▶ [Problem requirements] The required output is every line from the beginning of the entries below through the line that includes "d, .warn _ :: t", copied exactly.

▶ [Source data]
• • • • • • •

-- ==== Sys2Proof/Machine/Trace.lean ====
section
/-! DEFINITION. Reading the event trace (spec/00_scope.md R10, R11; spec/40_bus_transport.md R106): the
frame projection and the well-framed condition. No rule of the machine reads the trace (10 R39); these
are for statements about it. -/

namespace Sys2Proof.Machine

/-- The frames of a trace, given the mode last written before it (00 R10): each byte with the mode of
the latest `DcW`. A byte that no `DcW` precedes has no mode and is no frame. -/
def framesFrom : Option DcMode → List Event → List Frame
  | _, [] => []
  | _, .dcW m :: t => framesFrom (some m) t
  | some m, .byte v :: t => (m, v) :: framesFrom (some m) t
  | none, .byte _ :: t => framesFrom none t
  | d, .cfg :: t => framesFrom d t
  | d, .rstW _ :: t => framesFrom d t
  | d, .wait _ :: t => framesFrom d t
  | d, .csW _ :: t => framesFrom d t
  | d, .poll _ :: t => framesFrom d t
  | d, .yield :: t => framesFrom d t
  | d, .warn _ :: t => framesFrom d t
  | d, .done _ _ :: t => framesFrom d t

/-- The frame trace `frames(t)` (00 R10). -/
def frames (t : List Event) : List Frame := framesFrom none t

/-- What a reader of the trace knows at a point: whether a select window is open, whether its byte has
been sent, and whether the discriminator was written since the last byte. -/
structure Scan where
  inWindow : Bool
  sent     : Bool
  fresh    : Bool
deriving DecidableEq, Repr

/-- Before the first event. -/
def Scan.start : Scan := { inWindow := false, sent := false, fresh := false }

/-- An event that may stand only outside a select window: `CS = H` at every one (40 R106 (b), (c)). -/
def Scan.outside (s : Scan) (t : Scan) : Option Scan := if s.inWindow then none else some t

/-- Reads one event; `none` where the trace is not well framed (00 R11, 40 R106): a window opened twice,
an empty window, two bytes in a window, a byte outside one, a byte without a `DcW` of its own, or
anything else inside a window. -/
def Scan.event (s : Scan) : Event → Option Scan
  | .dcW _ => s.outside { s with fresh := true }
  | .csW .low => s.outside { s with inWindow := true, sent := false }
  | .csW .high => if s.inWindow && !s.sent then none else some { s with inWindow := false, sent := false }
  | .byte _ => if s.inWindow && !s.sent && s.fresh then some { s with sent := true, fresh := false } else none
  | .cfg | .rstW _ | .wait _ | .poll _ | .yield | .warn _ | .done _ _ => s.outside s

/-- Reads a list of events. -/
def Scan.events : Scan → List Event → Option Scan
  | s, [] => some s
  | s, e :: t =>
    match s.event e with
    | none => none
    | some s' => s'.events t

/-- A well-framed trace (00 R11): it can be read to its end, and no window is left open. -/
def wellFramed (t : List Event) : Bool :=
  match Scan.start.events t with
  | none => false
  | some s => !s.inWindow

/-- Whether frames may be sent to the panel after an event (60 R236, 70 R268): a bus configuration
opens the session, a fatal end or a completed SLEEP closes it, and a byte in a closed one is `none`. -/
def sessionEvent (live : Bool) : Event → Option Bool
  | .cfg => some true
  | .byte _ => if live then some true else none
  | .done _ .setupFailure => some false
  | .done _ .hwNotResponding => some false
  | .done .sleep .ok => some false
  | .done _ _ | .dcW _ | .csW _ | .rstW _ | .wait _ | .poll _ | .yield | .warn _ => some live

/-- Reads a list of events. -/
def sessionEvents : Bool → List Event → Option Bool
  | live, [] => some live
  | live, e :: t =>
    match sessionEvent live e with
    | none => none
    | some live' => sessionEvents live' t

/-- Whether an event is `Yield`. -/
def Event.isYield : Event → Bool
  | .yield => true
  | _ => false

/-- A trace without its `Yield` events (41 R129, 44 R186). -/
def withoutYields (t : List Event) : List Event := t.filter (fun e => !e.isYield)

/-- The number of `Yield` events (44 R185). -/
def yieldCount (t : List Event) : Nat := (t.filter Event.isYield).length

/-- Whether an event is a `Poll`. -/
def Event.isPoll : Event → Bool
  | .poll _ => true
  | _ => false

/-- The results of the polls, in order. -/
def pollResults : List Event → List Bool
  | [] => []
  | .poll r :: t => r :: pollResults t
  | .cfg :: t | .rstW _ :: t | .wait _ :: t | .dcW _ :: t | .csW _ :: t | .byte _ :: t | .yield :: t
  | .warn _ :: t | .done _ _ :: t => pollResults t

end Sys2Proof.Machine
end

• • • • • • •

▶ [Answer space]
-- ==== Sys2Proof/Machine/Trace.lean ====
section
/-! DEFINITION. Reading the event trace (spec/00_scope.md R10, R11; spec/40_bus_transport.md R106): the
frame projection and the well-framed condition. No rule of the machine reads the trace (10 R39); these
are for statements about it. -/

namespace Sys2Proof.Machine

/-- The frames of a trace, given the mode last written before it (00 R10): each byte with the mode of
the latest `DcW`. A byte that no `DcW` precedes has no mode and is no frame. -/
def framesFrom : Option DcMode → List Event → List Frame
  | _, [] => []
  | _, .dcW m :: t => framesFrom (some m) t
  | some m, .byte v :: t => (m, v) :: framesFrom (some m) t
  | none, .byte _ :: t => framesFrom none t
  | d, .cfg :: t => framesFrom d t
  | d, .rstW _ :: t => framesFrom d t
  | d, .wait _ :: t => framesFrom d t
  | d, .csW _ :: t => framesFrom d t
  | d, .poll _ :: t => framesFrom d t
  | d, .yield :: t => framesFrom d t
  | d, .warn _ :: t => framesFrom d t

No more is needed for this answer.